> _Exercise directions_
Can you find the lines of the listing that include "statements" and copy every one?
———
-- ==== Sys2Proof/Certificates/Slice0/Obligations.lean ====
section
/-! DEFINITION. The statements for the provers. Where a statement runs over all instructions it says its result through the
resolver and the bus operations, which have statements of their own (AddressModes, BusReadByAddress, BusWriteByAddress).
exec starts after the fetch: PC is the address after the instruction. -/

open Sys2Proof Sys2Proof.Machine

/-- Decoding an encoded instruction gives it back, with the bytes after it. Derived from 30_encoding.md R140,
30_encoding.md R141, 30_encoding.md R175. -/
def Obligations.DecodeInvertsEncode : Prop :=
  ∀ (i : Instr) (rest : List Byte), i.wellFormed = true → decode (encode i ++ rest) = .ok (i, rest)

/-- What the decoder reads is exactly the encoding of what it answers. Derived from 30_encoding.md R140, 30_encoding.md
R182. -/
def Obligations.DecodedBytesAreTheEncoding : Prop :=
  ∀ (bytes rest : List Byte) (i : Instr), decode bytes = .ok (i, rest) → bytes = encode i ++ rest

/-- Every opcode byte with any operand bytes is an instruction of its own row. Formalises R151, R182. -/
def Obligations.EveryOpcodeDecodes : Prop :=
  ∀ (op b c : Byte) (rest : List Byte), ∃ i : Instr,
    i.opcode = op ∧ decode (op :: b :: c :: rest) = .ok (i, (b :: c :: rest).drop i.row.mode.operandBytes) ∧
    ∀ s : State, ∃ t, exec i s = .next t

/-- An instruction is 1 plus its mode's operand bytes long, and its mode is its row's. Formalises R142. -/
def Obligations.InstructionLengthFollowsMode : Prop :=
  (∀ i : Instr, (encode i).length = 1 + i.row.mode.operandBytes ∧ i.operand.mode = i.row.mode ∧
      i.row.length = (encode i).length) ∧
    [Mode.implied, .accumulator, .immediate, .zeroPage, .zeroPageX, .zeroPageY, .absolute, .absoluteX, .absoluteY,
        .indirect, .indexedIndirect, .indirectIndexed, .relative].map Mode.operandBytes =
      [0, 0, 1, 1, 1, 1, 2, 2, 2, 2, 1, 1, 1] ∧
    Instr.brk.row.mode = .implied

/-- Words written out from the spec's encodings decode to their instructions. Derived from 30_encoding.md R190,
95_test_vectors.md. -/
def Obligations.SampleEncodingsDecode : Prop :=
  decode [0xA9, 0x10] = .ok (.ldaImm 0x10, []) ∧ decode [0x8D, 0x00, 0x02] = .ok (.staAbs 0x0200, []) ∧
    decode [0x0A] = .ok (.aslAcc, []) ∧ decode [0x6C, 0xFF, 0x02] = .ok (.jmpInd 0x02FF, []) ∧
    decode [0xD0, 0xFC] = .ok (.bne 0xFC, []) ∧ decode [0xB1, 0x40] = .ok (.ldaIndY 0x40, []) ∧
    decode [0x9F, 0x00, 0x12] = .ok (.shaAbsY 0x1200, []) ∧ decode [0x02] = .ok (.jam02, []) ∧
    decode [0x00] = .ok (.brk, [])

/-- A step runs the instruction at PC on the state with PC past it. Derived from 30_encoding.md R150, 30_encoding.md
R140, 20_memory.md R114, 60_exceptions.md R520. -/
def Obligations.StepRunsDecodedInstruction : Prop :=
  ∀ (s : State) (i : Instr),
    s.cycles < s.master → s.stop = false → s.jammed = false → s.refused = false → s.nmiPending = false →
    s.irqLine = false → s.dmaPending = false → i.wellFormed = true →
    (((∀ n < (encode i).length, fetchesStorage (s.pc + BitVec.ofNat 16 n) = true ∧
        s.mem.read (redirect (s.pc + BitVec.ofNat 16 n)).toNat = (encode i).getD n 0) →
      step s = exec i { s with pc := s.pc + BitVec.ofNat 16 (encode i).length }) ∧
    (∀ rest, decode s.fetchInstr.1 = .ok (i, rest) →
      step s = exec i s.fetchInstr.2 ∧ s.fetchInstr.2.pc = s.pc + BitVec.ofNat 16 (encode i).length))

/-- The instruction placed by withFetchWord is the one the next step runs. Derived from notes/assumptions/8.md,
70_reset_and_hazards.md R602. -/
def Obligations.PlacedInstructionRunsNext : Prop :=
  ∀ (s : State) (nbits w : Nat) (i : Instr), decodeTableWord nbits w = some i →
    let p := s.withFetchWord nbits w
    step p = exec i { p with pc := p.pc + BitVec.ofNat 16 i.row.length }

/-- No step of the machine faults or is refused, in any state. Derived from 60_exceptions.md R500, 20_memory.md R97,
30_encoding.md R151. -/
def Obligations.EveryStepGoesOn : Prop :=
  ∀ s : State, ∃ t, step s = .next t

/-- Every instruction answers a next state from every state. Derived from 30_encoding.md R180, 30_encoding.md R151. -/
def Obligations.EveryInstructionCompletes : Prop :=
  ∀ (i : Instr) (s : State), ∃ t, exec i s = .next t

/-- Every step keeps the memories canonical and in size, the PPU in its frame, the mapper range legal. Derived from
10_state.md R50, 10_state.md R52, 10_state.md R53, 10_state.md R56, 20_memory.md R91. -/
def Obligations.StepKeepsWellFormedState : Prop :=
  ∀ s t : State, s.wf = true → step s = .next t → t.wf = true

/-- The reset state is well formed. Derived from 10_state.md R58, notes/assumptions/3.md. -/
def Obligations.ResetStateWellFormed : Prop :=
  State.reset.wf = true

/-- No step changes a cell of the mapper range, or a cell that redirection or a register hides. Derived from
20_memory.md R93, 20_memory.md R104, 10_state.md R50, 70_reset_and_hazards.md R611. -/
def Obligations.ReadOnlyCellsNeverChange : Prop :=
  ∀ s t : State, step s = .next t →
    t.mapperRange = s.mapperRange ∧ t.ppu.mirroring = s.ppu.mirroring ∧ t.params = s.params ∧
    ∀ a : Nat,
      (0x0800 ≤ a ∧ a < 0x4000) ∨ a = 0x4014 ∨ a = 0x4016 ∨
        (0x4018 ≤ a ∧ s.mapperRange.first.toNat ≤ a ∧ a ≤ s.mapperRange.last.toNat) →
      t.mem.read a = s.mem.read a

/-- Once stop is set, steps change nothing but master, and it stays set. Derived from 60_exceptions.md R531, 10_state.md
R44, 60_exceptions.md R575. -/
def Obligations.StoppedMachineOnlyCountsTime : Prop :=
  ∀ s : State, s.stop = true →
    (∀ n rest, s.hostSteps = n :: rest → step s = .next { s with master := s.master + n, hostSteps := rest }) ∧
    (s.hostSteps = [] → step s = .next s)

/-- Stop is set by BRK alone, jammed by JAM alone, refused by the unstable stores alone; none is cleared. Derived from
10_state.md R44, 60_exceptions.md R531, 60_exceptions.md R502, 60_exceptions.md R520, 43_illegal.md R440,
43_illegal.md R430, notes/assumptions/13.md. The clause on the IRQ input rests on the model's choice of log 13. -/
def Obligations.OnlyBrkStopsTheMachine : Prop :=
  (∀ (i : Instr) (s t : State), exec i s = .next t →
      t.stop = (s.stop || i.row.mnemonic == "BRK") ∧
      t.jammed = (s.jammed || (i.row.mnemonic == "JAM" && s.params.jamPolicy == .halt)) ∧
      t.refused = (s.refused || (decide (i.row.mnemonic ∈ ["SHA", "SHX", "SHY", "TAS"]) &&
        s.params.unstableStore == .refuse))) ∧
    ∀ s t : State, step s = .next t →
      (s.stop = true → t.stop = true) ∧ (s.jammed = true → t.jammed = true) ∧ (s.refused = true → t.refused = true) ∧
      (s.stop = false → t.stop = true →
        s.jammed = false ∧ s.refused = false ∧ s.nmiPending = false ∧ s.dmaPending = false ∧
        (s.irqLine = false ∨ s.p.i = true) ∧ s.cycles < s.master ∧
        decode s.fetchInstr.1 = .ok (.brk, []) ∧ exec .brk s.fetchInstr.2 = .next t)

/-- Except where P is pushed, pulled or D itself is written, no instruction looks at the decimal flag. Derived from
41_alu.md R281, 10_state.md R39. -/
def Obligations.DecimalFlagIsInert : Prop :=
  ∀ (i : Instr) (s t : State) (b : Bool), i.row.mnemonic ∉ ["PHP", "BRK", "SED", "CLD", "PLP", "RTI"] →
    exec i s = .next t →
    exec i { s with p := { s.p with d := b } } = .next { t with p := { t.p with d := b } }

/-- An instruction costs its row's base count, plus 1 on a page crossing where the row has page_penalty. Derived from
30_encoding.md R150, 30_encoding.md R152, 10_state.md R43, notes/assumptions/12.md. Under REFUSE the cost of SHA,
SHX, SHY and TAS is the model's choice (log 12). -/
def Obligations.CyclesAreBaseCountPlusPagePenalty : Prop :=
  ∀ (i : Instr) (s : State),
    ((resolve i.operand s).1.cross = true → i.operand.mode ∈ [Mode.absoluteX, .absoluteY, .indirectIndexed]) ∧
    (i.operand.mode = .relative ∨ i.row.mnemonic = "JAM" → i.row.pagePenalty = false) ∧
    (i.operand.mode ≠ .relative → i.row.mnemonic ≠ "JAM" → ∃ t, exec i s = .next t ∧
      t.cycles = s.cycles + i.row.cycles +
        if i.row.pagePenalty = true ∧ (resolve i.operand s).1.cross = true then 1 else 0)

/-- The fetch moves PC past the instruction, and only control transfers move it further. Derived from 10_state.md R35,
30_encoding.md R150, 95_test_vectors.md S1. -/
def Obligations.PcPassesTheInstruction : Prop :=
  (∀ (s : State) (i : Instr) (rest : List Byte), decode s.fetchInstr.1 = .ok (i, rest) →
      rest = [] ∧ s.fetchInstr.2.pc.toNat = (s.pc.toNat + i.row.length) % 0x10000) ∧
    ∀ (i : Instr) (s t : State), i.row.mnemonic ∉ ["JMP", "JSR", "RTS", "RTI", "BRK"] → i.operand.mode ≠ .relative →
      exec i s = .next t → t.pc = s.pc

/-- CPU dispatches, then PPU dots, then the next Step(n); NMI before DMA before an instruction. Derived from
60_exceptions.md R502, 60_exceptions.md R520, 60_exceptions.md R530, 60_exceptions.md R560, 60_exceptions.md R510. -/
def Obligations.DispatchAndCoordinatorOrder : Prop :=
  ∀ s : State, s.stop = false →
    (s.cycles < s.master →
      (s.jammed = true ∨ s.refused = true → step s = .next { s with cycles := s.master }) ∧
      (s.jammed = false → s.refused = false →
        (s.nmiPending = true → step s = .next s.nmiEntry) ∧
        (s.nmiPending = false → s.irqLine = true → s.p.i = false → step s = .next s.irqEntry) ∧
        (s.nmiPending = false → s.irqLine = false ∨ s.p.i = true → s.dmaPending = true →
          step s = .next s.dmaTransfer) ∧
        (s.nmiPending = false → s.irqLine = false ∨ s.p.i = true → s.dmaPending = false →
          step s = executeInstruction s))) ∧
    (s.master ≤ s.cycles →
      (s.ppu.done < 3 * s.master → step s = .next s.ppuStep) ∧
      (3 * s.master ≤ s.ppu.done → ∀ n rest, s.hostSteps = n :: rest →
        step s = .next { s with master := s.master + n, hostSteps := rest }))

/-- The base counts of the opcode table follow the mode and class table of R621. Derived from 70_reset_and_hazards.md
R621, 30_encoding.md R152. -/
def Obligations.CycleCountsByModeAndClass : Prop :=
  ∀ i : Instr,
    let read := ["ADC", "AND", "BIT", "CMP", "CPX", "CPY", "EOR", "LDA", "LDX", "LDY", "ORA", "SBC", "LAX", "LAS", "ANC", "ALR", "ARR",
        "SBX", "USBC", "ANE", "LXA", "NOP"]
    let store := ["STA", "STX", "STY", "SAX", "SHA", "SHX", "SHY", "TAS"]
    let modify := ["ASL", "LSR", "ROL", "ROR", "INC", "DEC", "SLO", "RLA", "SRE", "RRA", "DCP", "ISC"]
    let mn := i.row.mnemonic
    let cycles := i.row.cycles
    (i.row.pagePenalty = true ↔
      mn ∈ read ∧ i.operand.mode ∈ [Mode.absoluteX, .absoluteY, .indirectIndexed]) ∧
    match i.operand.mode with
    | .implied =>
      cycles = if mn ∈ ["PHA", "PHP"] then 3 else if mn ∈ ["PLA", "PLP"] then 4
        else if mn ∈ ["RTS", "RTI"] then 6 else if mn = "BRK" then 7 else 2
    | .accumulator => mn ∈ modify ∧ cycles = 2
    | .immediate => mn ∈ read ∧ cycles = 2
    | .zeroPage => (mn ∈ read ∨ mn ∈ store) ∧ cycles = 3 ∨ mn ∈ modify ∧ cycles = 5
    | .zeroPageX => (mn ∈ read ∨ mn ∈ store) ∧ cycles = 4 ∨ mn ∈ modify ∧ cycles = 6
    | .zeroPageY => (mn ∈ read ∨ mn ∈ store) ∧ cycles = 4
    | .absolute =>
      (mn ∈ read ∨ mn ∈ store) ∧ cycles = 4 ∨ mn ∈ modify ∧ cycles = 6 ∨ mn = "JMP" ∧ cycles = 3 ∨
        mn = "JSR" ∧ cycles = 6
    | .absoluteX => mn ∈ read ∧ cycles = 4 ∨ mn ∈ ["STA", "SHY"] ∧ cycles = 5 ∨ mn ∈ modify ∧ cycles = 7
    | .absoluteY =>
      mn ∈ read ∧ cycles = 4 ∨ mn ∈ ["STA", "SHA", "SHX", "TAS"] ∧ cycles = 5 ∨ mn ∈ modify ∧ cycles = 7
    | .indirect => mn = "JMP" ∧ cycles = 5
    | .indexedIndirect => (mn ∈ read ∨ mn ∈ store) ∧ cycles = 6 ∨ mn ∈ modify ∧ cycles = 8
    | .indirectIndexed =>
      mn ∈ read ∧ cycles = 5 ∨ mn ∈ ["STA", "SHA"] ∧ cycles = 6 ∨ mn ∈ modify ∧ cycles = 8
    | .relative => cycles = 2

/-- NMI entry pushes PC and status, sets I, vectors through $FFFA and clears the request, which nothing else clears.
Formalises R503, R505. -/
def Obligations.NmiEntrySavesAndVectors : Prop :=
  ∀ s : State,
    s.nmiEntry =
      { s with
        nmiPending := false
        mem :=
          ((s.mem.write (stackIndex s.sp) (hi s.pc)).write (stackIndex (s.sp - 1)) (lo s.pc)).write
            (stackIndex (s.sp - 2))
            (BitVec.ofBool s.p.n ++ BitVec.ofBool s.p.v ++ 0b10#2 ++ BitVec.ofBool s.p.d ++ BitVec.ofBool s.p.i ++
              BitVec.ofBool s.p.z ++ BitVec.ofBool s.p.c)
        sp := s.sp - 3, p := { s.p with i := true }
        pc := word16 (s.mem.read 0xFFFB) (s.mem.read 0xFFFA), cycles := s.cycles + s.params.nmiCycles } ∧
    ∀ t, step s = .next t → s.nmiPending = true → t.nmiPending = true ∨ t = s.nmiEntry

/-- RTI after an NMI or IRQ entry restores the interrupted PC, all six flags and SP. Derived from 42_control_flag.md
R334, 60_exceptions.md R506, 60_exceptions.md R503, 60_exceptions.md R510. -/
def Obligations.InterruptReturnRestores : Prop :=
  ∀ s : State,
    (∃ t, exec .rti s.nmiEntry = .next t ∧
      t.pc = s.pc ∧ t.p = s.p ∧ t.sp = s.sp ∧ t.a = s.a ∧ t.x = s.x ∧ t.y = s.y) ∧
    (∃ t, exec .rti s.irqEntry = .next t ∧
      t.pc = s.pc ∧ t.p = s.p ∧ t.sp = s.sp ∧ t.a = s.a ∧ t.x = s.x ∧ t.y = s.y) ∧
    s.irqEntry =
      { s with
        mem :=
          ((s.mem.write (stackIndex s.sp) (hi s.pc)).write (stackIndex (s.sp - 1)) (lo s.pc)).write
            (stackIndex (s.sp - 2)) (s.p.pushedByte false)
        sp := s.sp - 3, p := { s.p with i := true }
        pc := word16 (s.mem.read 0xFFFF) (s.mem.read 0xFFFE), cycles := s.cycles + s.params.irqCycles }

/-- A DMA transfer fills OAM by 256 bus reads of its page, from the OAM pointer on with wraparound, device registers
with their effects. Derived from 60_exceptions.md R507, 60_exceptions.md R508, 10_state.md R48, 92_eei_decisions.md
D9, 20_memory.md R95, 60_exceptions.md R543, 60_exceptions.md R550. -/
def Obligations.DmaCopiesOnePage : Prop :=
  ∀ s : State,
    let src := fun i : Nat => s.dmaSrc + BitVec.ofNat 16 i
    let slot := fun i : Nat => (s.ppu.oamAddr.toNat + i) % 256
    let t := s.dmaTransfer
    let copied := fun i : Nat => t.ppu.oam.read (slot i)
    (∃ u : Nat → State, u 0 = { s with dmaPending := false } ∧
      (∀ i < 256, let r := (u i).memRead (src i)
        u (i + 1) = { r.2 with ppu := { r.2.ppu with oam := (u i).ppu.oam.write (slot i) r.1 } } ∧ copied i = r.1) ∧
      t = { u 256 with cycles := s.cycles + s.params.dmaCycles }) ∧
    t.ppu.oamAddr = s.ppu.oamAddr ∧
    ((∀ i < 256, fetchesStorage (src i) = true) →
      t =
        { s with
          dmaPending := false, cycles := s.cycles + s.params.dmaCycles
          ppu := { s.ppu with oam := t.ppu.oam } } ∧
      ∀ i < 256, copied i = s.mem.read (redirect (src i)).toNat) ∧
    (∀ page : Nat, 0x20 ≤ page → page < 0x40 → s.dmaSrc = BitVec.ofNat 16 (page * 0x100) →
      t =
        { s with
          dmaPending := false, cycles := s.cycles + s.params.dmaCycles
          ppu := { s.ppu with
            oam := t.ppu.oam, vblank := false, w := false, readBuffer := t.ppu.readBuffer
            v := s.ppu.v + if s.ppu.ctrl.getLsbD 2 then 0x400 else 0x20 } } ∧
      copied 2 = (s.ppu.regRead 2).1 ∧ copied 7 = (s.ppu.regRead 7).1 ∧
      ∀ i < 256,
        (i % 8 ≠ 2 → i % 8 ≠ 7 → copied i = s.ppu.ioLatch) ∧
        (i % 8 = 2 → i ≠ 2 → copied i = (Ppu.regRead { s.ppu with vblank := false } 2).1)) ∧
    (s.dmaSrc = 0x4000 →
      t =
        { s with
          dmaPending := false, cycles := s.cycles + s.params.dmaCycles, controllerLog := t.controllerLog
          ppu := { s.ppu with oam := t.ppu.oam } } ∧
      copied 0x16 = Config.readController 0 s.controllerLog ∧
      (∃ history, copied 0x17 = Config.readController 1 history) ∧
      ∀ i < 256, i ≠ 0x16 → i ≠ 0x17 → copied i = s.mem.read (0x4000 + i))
———
> _Problem solution_
/-! DEFINITION. The statements for the provers. Where a statement runs over all instructions it says its result through the
resolver and the bus operations, which have statements of their own (AddressModes, BusReadByAddress, BusWriteByAddress).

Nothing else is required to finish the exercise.